Объятия, расспросы. Хотели, чтобы он рассказал обо всем, что видел, что узнал, и его сразу охватывает странное замешательство возвращения; невозможность передать все, что непередаваемо, привести в порядок массу ощущений, впечатлений, произведений, воспоминаний. Горькая ностальгия по всему тому, что позади, и что любое неосторожное слово возвращает к жизни. Сложно совместить две личности — ту, которая покидала отчий дом, и ту, которая вернулась… И кажется, что комнаты стали уже, а потолок ниже, хотя Дюреры занимали приличный дом состоятельных ремесленников!
Но самым сильным было ощущение непоправимости происшедшего, уверенности в том, что он упустил что-то очень существенное, что он ходил взад и вперед у порога, который не смог или не решился переступить. Убеждение в том, что он еще не накопил необходимого опыта. Пока он только предчувствовал, что в период странствования по Германии у него не хватило мужества разорвать замкнутый круг, который снова привел его в исходную точку, тогда как следовало пойти дальше, по другую сторону Альп, в залитые солнцем долины, спускающиеся к морю.
Как бы велико ни было его удовольствие, с которым он странствовал из города в город в течение четырех лет, Дюрер чувствовал, что это было всего лишь путешествие как необходимое дополнение к его обучению. То, что ему предстояло совершить теперь, — это паломничество по любви, путешествие, которое не считается обязательным для молодых художников; путешествие, которое не совершали ни его отец, ни Вольгемут, ни Плейденвурф…

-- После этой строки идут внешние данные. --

-- ==== Sys2Proof/Machine/Programs.lean ====
section
/-! DEFINITION. Program commands (R209 to R215, R217, R218, R221): the command slots, finalization of an image, placement, and the commands on contexts. -/
namespace Sys2Proof.Machine
open Sys2Proof

/-! ### Command slots (R211, R212, R221) -/

/-- BAD_OPCODE and the other results of R212. -/
def pgDone : Nat := 0x00
/-- Reserved opcode. -/
def pgBadOpcode : Nat := 0x01
/-- A field is out of range. -/
def pgBadArg : Nat := 0x02
/-- Not every instance fits, or the program table is full. -/
def pgNoResource : Nat := 0x03
/-- The context or program is in a state that does not allow the command. -/
def pgWrongState : Nat := 0x04
/-- A switch reset ended the command. -/
def pgAborted : Nat := 0x07
/-- The image failed a check of R210. -/
def pgBadImage : Nat := 0x10
/-- The image needs a higher QPC level. -/
def pgLevel : Nat := 0x11
/-- Not allowed from this slot or on this object. -/
def pgDenied : Nat := 0x12

/-- Command word w of a slot, of the Crown block or of a partition view. -/
def State.slotWord (s : State) (view : Option Nat) (slot w : Nat) : Nat :=
  match view with
  | none => s.r F.CROWN_PROG.CMD [slot, w]
  | some p => s.r F.VIEW_PROG.CMD [p, slot, w]

/-- Two command words as one 64-bit value. -/
def State.slotPair (s : State) (view : Option Nat) (slot w : Nat) : Nat := s.slotWord view slot w + s.slotWord view slot (w + 1) * 2 ^ 32

/-- A field of a slot's control register written. -/
def slotWr (view : Option Nat) (slot : Nat) (h v : Fld) (x : Nat) : Prog :=
  match view with
  | none => wr h [slot] x
  | some p => wr v [p, slot] x

/-- A command completes: response words, RESULT and DONE, the interrupt, and a record of a result other than DONE (R113, R212, R529). -/
def slotDone (view : Option Nat) (slot res : Nat) (rsp : Option Nat) (part : Option Nat) : Prog := rd fun s =>
  let w0 := s.slotWord view slot 0
  let word (i v : Nat) : Prog := match view with
    | none => wr F.CROWN_PROG.RSP [slot, i] v
    | some p => wr F.VIEW_PROG.RSP [p, slot, i] v
  .all [
    word 0 (w0 / 2 ^ 16 * 2 ^ 16), Prog.opt rsp (word 1),
    slotWr view slot F.CROWN_PROG.RESULT F.VIEW_PROG.RESULT res,
    slotWr view slot F.CROWN_PROG.DONE F.VIEW_PROG.DONE 1,
    slotWr view slot F.CROWN_PROG.GO F.VIEW_PROG.GO 0,
    Prog.when (decide (res ≠ pgDone)) (log { src := srcCrown, cause := if res = pgBadImage ∨ res = pgLevel then 0x551 else 0x550, sev := 0
                                             obj0 := w0 % 256, obj1 := res, part := part }),
    msix (match view with | none => 0 | some p => 8 + p)]

/-- GO of a command slot whose opcode is the row's; the view of a FREE partition ignores writes (R221, R528). `body` gives the command's effect and completes it with
the result, the response and the partition.
[Marks: DESIGN CHOICE, log entry 10.] -/
def slotGo (test : Nat → Bool) (view : Option Nat) (slot : Nat) (body : (Nat → Option Nat → Option Nat → Prog) → Prog) : Prog := rd fun s =>
  let there : Bool := match view with
    | none => decide (slot < 4)
    | some p => decide (p < 16 ∧ slot < 2) && decide (s.partSt p ≠ ptFree)
  let busy := match view with
    | none => s.rb F.CROWN_PROG.GO [slot]
    | some p => s.rb F.VIEW_PROG.GO [p, slot]
  if there && !busy && test (s.slotWord view slot 0 % 256) then body (fun res rsp part => slotDone view slot res rsp part) else .skip

/-- PROG_RESERVED_OPCODE (R211): a reserved opcode completes BAD_OPCODE. -/
def execProgReservedOpcode (view : Option Nat) (slot : Nat) (s : State) : Host.Outcome State Fault Refusal := run s <|
  slotGo (fun o => !([1, 2, 3, 4, 5, 6, 7, 0x10, 0x11].contains o)) view slot fun fin => fin pgBadOpcode none view

/-! ### Finalization (R209, R210, R253, R254) -/

/-- Bytes that Crown firmware reads for a partition with its access rules (R210, R261): none where the read is not allowed or fails. `far` are the bytes that another
switch of the stage returned.
[Marks: DEDUCED, log entry 23.] -/
def State.firmwareRead (s : State) (p a n : Nat) (t : TierRead) (far : List Byte) : Option (List Byte) :=
  if n = 0 then some []
  else if ¬ s.rb F.SPL_PART_ACCESS.VALID [0, p] ∨ a / 2 ^ 52 = 0xFFF ∨ a / 2 ^ 52 ≠ s.r F.FELT_STAGE.STAGE_ID [] then none
  else if s.rights (s.r F.SPL_PART_ACCESS.CLEAT_TAG [0, p]) p a n 1 false ≠ .ok then none
  else match s.look tagLocation a with
    | .hit e =>
      if e.kind = 9 then (if far.length = n then some far else none)
      else if e.kind ≠ 8 ∨ e.hi < a + n - 1 then none
      else
        let x := s.ext (e.result % 2 ^ 20)
        if x.part ≠ p ∨ x.gate.isSome ∨ ¬ s.rb F.TIER_CTRL.TIER_EN [] then none
        else if s.readAccs t (s.readRanges x (a % 2 ^ 52) n) ≠ .ok then none
        else match s.readBytes x (a % 2 ^ 52) n far with
          | .ok bs => some bs
          | .error _ => none
    | _ => none

/-- The bytes from an offset on replaced. -/
def patch (bs : List Byte) (o : Nat) (new : List Byte) : List Byte := bs.take o ++ new ++ bs.drop (o + new.length)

Он посоветовался с Вольгемутом: сам мастер никогда не был по ту сторону Альп, но знал, что там создают великолепные полотна. Конечно, было бы хорошо молодому художнику обогатить как свои познания в техническом мастерстве, так и эстетический вкус. Он обладает достаточно сильной индивидуальностью, чтобы усвоить опыт итальянских мастеров, избежав простой имитации. Пусть он отправляется всюду, куда пожелает! Подобные странствия будут только способствовать расцвету его таланта.
Италия, наконец…
На этот раз не могло быть и речи о том, чтобы прохлаждаться. У Дюрера было слишком мало времени, чтобы задерживаться в городах или деревнях, по которым проходил его путь. Ненасытное любопытство, которое двигало им в ходе первого путешествия, было частично удовлетворено «туром по Германии». Если четыре года назад он жадно впитывал все впечатления, любой опыт, который дарила ему судьба, то теперь он имел четкую цель: Италия.